Если ты исчезнешь (СИ) - Финч Розмари. Страница 25
Наконец-то у моих ребят закончилась сессия. Кто-то, правда, ещё досдаёт что-то, у Пахана впереди несколько пересдач, но, в общем, все освободились.
— Я ему рассказываю всё слово в слово из его же грёбаных лекций, а он своим гнусавым голосом: «Молодой человек, у нас посещаемость почти нулевая! Что я должен вам поставить?», — возмущенно рассказывал Тин. — Это не препод, а просто засада какая-то! Так и свой «удовл» и влепил! Ну и пусть подавится. Жаль только, стипухи не будет… Хотя, какая разница? Врач мне всё равно сказал, что до двадцати пяти я не доживу — можно и побомжевать немного…
Пару недель назад Тин узнал, что болен чем-то серьёзным и при каждом удобном и неудобном случае не упускал возможности напомнить об этом всем присутствующим. Будто гордился. Ему не очень-то верили, а Лэр только глаза закатывала. «От лени не умирают» — говорила она.
В ходе рассказа о сессионных злоключениях все согласились, что преподы вконец оборзели. Только Кром молчал и улыбался, не злословя о профессорах и доцентах.

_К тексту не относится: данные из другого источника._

-- ==== Sys2Proof/Machine/Instants.lean ====
section
/-! DEFINITION. Frame rates, show instants and the frame period (R44-R47), and time moving forward. -/

namespace Sys2Proof.Machine

/-- The frame record in effect: the defaults are rate 60/1, offset 0 and depth 3 (R246, R247). -/
def Cfg.frameRec (c : Cfg) : Bytes :=
  (c.get .frame 0).getD ([0, 3, 0, 0] ++ leBytes 4 60 ++ leBytes 4 1 ++ leBytes 4 0)

/-- The numerator of the rate (R246). -/
def Cfg.rateN (c : Cfg) : Nat := u32 c.frameRec 4
/-- The denominator of the rate (R246). -/
def Cfg.rateD (c : Cfg) : Nat := u32 c.frameRec 8
/-- The show offset in ns (R45). -/
def Cfg.offsetNs (c : Cfg) : Int := iAt c.frameRec 12 4
/-- The pipeline depth (R47). -/
def Cfg.depth (c : Cfg) : Nat := u8 c.frameRec 1

/-- The named rates that exceed the limits of a custom rate, and those that do not, as exact fractions (R44). -/
def namedRates : List (Nat × Nat) :=
  [(24, 1), (25, 1), (30000, 1001), (30, 1), (48000, 1001), (48, 1), (50, 1), (60000, 1001), (60, 1), (90, 1), (100, 1),
   (120000, 1001), (120, 1), (240, 1)]

/-- The rate is a named rate or a custom rate within its limits (R44). -/
def rateOk (n d : Nat) : Bool :=
  namedRates.contains (n, d) ||
  (1 ≤ n && n ≤ 65535 && 1 ≤ d && d ≤ 65535 && 10 * d ≤ n && n ≤ 240 * d)

/-- The frame period in ns, rounded down (R46). -/
def Cfg.periodNs (c : Cfg) : Nat := 1000000000 * c.rateD / c.rateN

/-- The show instant T_n in units of 2^-16 ns (R45). -/
def Cfg.instant (c : Cfg) (n : Nat) : Int :=
  ((n * c.rateD * 1000000000 * 65536 / c.rateN : Nat) : Int) + c.offsetNs * 65536

/-- The show instant as a counter value. -/
def Cfg.instantN (c : Cfg) (n : Nat) : Nat := (c.instant n).toNat

/-- The frame whose slot holds a counter value: the greatest n whose show instant is not later, from the quotient and
its neighbours (R47, R89). -/
def Cfg.slotAt (c : Cfg) (t : Nat) : Nat :=
  let guess := ((t : Int) - c.offsetNs * 65536).toNat * c.rateN / (c.rateD * 1000000000 * 65536)
  if c.instant (guess + 1) ≤ t then guess + 1 else guess

/-- The first frame whose show instant is not before a counter time. -/
def Cfg.frameFrom (c : Cfg) (t : Nat) : Nat := if (t : Int) ≤ c.instant (c.slotAt t) then c.slotAt t else c.slotAt t + 1

/-- The instant of the cut of frame n: the start of slot n - d (R47). -/
def Cfg.cutInstant (c : Cfg) (n : Nat) : Nat := c.instantN (n - c.depth)

/-- The frame of the next cut: the one after the most recent cut or the last skipped frame (R470), or the fixed first cut
of a started show. -/
def State.nextCut (s : State) : Option Nat :=
  let next := s.cutFrame.map fun f => max f (s.upd.skipped.getLast?.getD f) + 1
  match s.pair.awaits, s.gl.firstCut with
  | some m, _ => some (m + 1)
  | none, some f => some f
  | none, none => match s.gl.show_ with
    | .running => next
    | .armed => next
    | .safeHold => next
    | .idle => none
    | .configured => none

/-- Bit exactness aside, the show runs: its cuts are made (R56, R57). -/
def State.showRuns (s : State) : Bool :=
  s.gl.show_ = .running ∨ s.gl.show_ = .armed ∨ s.gl.show_ = .safeHold

/-- Units of 10^-9 in which slews are held. -/
abbrev nano : Nat := 1000000000

/-- RUN_SLEW_NS in force; its default is 1,000 (R289). -/
def State.runSlew (s : State) : Nat :=
  match s.cfg.get .clock 0 with
  | some d => if u32 d 8 = 0 then 1000 else u32 d 8
  | none => 1000

/-- The rate of the servo's steering in ns per second (R281). While the show runs it is what RUN_SLEW_NS leaves beside the
last move of the frequency; otherwise frequency and steering together stay within 100 ppm. -/
def State.steerRate (s : State) : Nat :=
  if s.showRuns then s.runSlew - s.tk.moved
  else ((if s.tk.steer ≥ 0 then 25600000 - s.tk.freq else 25600000 + s.tk.freq) / 256).toNat

/-- A part of a slew, in its direction and of at most a size. -/
def slewPart (x : Int) (most : Nat) : Int := clampI (-(most : Int)) most x

/-- The offset of a source follows a move of the counter; that of a domain in MASTER stays 0 (R271). -/
def Servo.shift (v : Servo) (d : Int) : Servo := if v.st = .master then v else { v with offset := v.offset - d }

/-- The offsets of the sources follow a move of the counter (R271). -/
def TimeKeeper.shift (t : TimeKeeper) (d : Int) : TimeKeeper :=
  { t with
    domA := { t.domA with servo := t.domA.servo.shift d }
    domB := { t.domB with servo := t.domB.servo.shift d }
    ltc := { t.ltc with servo := t.ltc.servo.shift d }
    fsync := { t.fsync with servo := t.fsync.servo.shift d } }

/-- The counter is advanced over `d` units of 2^-16 ns by the steered increment (R266, R281, R284): its frequency offset,
the removal of a change of source at 10 ns per second, and the steering of the source in force, as one sum whose fraction
is kept, so that the counter never moves backwards. -/
def TimeKeeper.run (t : TimeKeeper) (d rate : Nat) : TimeKeeper :=
  let a := slewPart t.slew (10 * d)
  let b := slewPart t.steer (rate * d)
  let x := t.acc + t.freq * d + 256 * (a + b)
  let y := t.slewAcc + a + b
  let t := t.shift (y / nano)
  { t with
    counter := ((t.counter + d : Nat) + x / 256000000000).toNat
    acc := x % 256000000000, slew := t.slew - a, steer := t.steer - b, slewAcc := y % nano }

/-- Time passes by `d` units of 2^-16 ns (log entry 2). -/
def State.elapse (d : Nat) (s : State) : State :=
  { s with now := s.now + d, tk := s.tk.run d s.steerRate }

/-- An event that the manual places at a counter time happens at that time, or now where it has passed (log entry 2). -/
def State.advanceTo (t : Nat) (s : State) : State :=
  if t ≤ s.tk.counter then s
  else
    let s := s.elapse (t - s.tk.counter)
    { s with tk := { s.tk with counter := t } }

/-- A timeout expires at its time since reset, or now where that has passed (log entry 2). -/
def State.advanceNow (t : Nat) (s : State) : State := s.elapse (t - s.now)

end Sys2Proof.Machine
end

Это парадоксально и даже немного иронично, но я не знаю о нём ничего. За время моего знакомства с Гильдией я узнала многое о её членах. Имела хоть какое-то понятие о «цивильной» жизни моих друзей. Мне, например, было известно, что предки Сандро испытывают нездоровое пристрастие к спиртному. Родители Лэр — врачи, довольно строгие и зорко следящие за её успеваемостью. Мар с детства живёт с немного поехавшей, но доброй бабушкой. У Тина только мать, пропадающая, если не на работе, то среди представителей противоположного пола, в попытках устроить личную жизнь. У Пахана вообще целая эпопея: ему два года было, когда отец зарезал мать и сел, а четыре года назад — его старший брат, опекавший его, тоже отправился в не столь отдалённые места. По сути, из института его не отчисляли только потому, что он был социально незащищенным элементом. Сведения очень не весёлые, но это хоть что-то. Про Крома же я не знаю ничего. Абсолютно. Ни о его семье, ни о доме, даже настоящего его имени.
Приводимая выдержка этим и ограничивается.